Once you have this you can read it with a CFF stage or with a Sequential File stage. Create the table definition in the Repository, then load it into whichever stage type you prefer.

DY_IN_EPOCH_NUM may be an unsigned integer; you can specify uint32 rather than int32 as the data type in the record schema, or unsigned in the extended column properties in the table definition.

Posted: Wed Jan 03, 2007 4:19 am
by KadetG
2sudeepmantri

I done that. But I have don`t correct the DY_NUM_IN_WK (it equal 9 but should be 5), DY_IN_EPOCH_NUM (it equal -4216 but should be -21903) and date filed by ''. I define it as char 10. :(

Posted: Wed Jan 03, 2007 12:53 pm
by us1aslam1us
KadetG wrote:2sudeepmantri

I done that. But I have don`t correct the DY_NUM_IN_WK (it equal 9 but should be 5), DY_IN_EPOCH_NUM (it equal -4216 but should be -21903) and date filed by ''. I define it as char 10. :(
What do you mean by this? As suggested by Ray use CFF stage and that will probably resolve your issue.

Sam

Posted: Wed Jan 03, 2007 4:48 pm
by ray.wurlod
The "" character is how your data viewer represents a non-printable character, for example tab or esc.

As for the "date filled by ''", look again at the hex dump to see what these characters actually are. If they're all 00 this suggests that NULL is represented by ten ASCII NUL characters in a Char(10) field.

Posted: Thu Jan 04, 2007 1:19 am
by KadetG
Hi All

I told about that file with woman who give me it. She said that it file in ebcdic. She can unload the data from mainframe database only in unicode and ebcdic.

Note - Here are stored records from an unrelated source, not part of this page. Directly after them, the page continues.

-- ==== Sys2Proof/Machine/PpuPorts.lean ====
section
/-! DEFINITION. The PPU's eight CPU ports (spec/61_ppu_registers.md): what a read returns and changes, what a write changes,
and the host's view without side effects. -/

namespace Sys2Proof.Machine

/-- The eight ports (R360). -/
inductive PpuPort where
  | ctrl | mask | status | oamAddr | oamData | scroll | addr | data
deriving DecidableEq, Repr

/-- The port a CPU address of 0x2000-0x3FFF reaches: `addr & 0x0007` (R75, R360). -/
def portOf (a : Word) : PpuPort :=
  match (a &&& 0x0007#16).toNat with
  | 0 => .ctrl
  | 1 => .mask
  | 2 => .status
  | 3 => .oamAddr
  | 4 => .oamData
  | 5 => .scroll
  | 6 => .addr
  | _ => .data

/-- The byte of a PPUSTATUS read: the flags and the stale buffer bits (R364). -/
def statusByte (p : Ppu) : Byte := (p.status &&& 0xE0#8) ||| (p.dataBuffer &&& 0x1F#8)

/-- `StatusRead()` (R364): clears `vertical_blank` and `w`. -/
def statusRead (s : State) : Byte × State :=
  (statusByte s.ppu, { s with ppu := { s.ppu with status := s.ppu.status &&& 0x7F#8, w := false } })

/-- `CtrlWrite(d)` (R363). -/
def ctrlWrite (d : Byte) (p : Ppu) : Ppu :=
  { p with ctrl := d, t := withNametableY (d.getLsbD 1) (withNametableX (d.getLsbD 0) p.t) }

/-- The byte OAMDATA reads (R368). -/
def oamByte (p : Ppu) : Byte := Memory.read p.oam p.oamAddr.toNat

/-- A write to OAMDATA; `oam_addr` stays (R369). -/
def oamWrite (d : Byte) (p : Ppu) : Ppu := { p with oam := Memory.write p.oam p.oamAddr.toNat d }

/-- `ScrollWrite(d)` (R371). -/
def scrollWrite (d : Byte) (p : Ppu) : Ppu :=
  if p.w then
    { p with t := withCoarseY ((d >>> 3).setWidth 5) (withFineY ((d &&& 0x07#8).setWidth 3) p.t), w := false }
  else
    { p with fineX := (d &&& 0x07#8).setWidth 3, t := withCoarseX ((d >>> 3).setWidth 5) p.t, w := true }

/-- `AddrWrite(d)` (R372). -/
def addrWrite (d : Byte) (p : Ppu) : Ppu :=
  if p.w then
    let t := (p.t &&& 0x7F00#15) ||| d.setWidth 15
    { p with t := t, v := t, w := false }
  else
    { p with t := ((d &&& 0x3F#8).setWidth 15 <<< 8) ||| (p.t &&& 0x00FF#15), w := true }

/-- `Increment()` (R375). -/
def incrementV (p : Ppu) : Ppu := { p with v := p.v + (if p.incrementMode then 32#15 else 1#15) }

/-- The PPU-bus address of a PPUDATA access, `v & 0x3FFF`. -/
def dataAddress (p : Ppu) : PpuAddr := p.v.setWidth 14

/-- The byte a PPUDATA read returns: the buffer, or in palette space the palette byte at once (R373). -/
def dataByte (s : State) : Byte :=
  if 0x3F00 ≤ (dataAddress s.ppu).toNat then ppuRead (dataAddress s.ppu) s else s.ppu.dataBuffer

/-- `DataRead()` (R373). -/
def dataRead (s : State) : Byte × State :=
  (dataByte s, { s with ppu := incrementV { s.ppu with dataBuffer := ppuRead (dataAddress s.ppu) s } })

/-- `DataWrite(d)` (R374). -/
def dataWrite (d : Byte) (s : State) : State :=
  let s' := ppuWrite (dataAddress s.ppu) d s
  { s' with ppu := incrementV s'.ppu }

/-- `PpuPortRead(p)` (R361, R366). -/
def ppuPortRead (port : PpuPort) (s : State) : Byte × State :=
  match port with
  | .status => statusRead s
  | .oamData => (oamByte s.ppu, s)
  | .data => dataRead s
  | .ctrl | .mask | .oamAddr | .scroll | .addr => (0x00#8, s)

/-- `PpuPortWrite(p, d)` (R362). -/
def ppuPortWrite (port : PpuPort) (d : Byte) (s : State) : State :=
  match port with
  | .ctrl => { s with ppu := ctrlWrite d s.ppu }
  | .mask => { s with ppu := { s.ppu with mask := d } }
  | .status => s
  | .oamAddr => { s with ppu := { s.ppu with oamAddr := d } }
  | .oamData => { s with ppu := oamWrite d s.ppu }
  | .scroll => { s with ppu := scrollWrite d s.ppu }
  | .addr => { s with ppu := addrWrite d s.ppu }
  | .data => dataWrite d s

/-- `Peek` of a port: the value a read would return, and no side effect (R378). -/
def ppuPortPeek (port : PpuPort) (s : State) : Byte :=
  match port with
  | .status => statusByte s.ppu
  | .oamData => oamByte s.ppu
  | .data =>
    if 0x3F00 ≤ (dataAddress s.ppu).toNat then paletteRead (dataAddress s.ppu) s.ppu else s.ppu.dataBuffer
  | .ctrl | .mask | .oamAddr | .scroll | .addr => 0x00#8

end Sys2Proof.Machine
end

I understand that if I read the date in ASCII then file is ASCII file. But strange that DY_NUM_IN_WK = 5 (00 09) and DY_IN_EPOCH_NUM = -21903 (FF FF EF 88 ). That information extracted from mainframe. And woman said that it bacouse the data in ebcdic. Datastage extract DY_NUM_IN_WK = 9 and DY_IN_EPOCH_NUM = -4216.

Posted: Thu Jan 04, 2007 7:44 am
by DSguru2B
Ask her to ndm the file (ftp the file) in ascii mode to you. That can be done.

Posted: Thu Jan 04, 2007 3:38 pm
by ray.wurlod
The FTP utility used to transfer the file may have effected translation from EBCDIC to ASCII.

Posted: Fri Jan 05, 2007 1:26 am
by KadetG
Hi

Sorry... how I can use that?

Posted: Fri Jan 05, 2007 9:44 am
by us1aslam1us
As DsGuru suggested ask the lady to FTP the file in Ascii mode.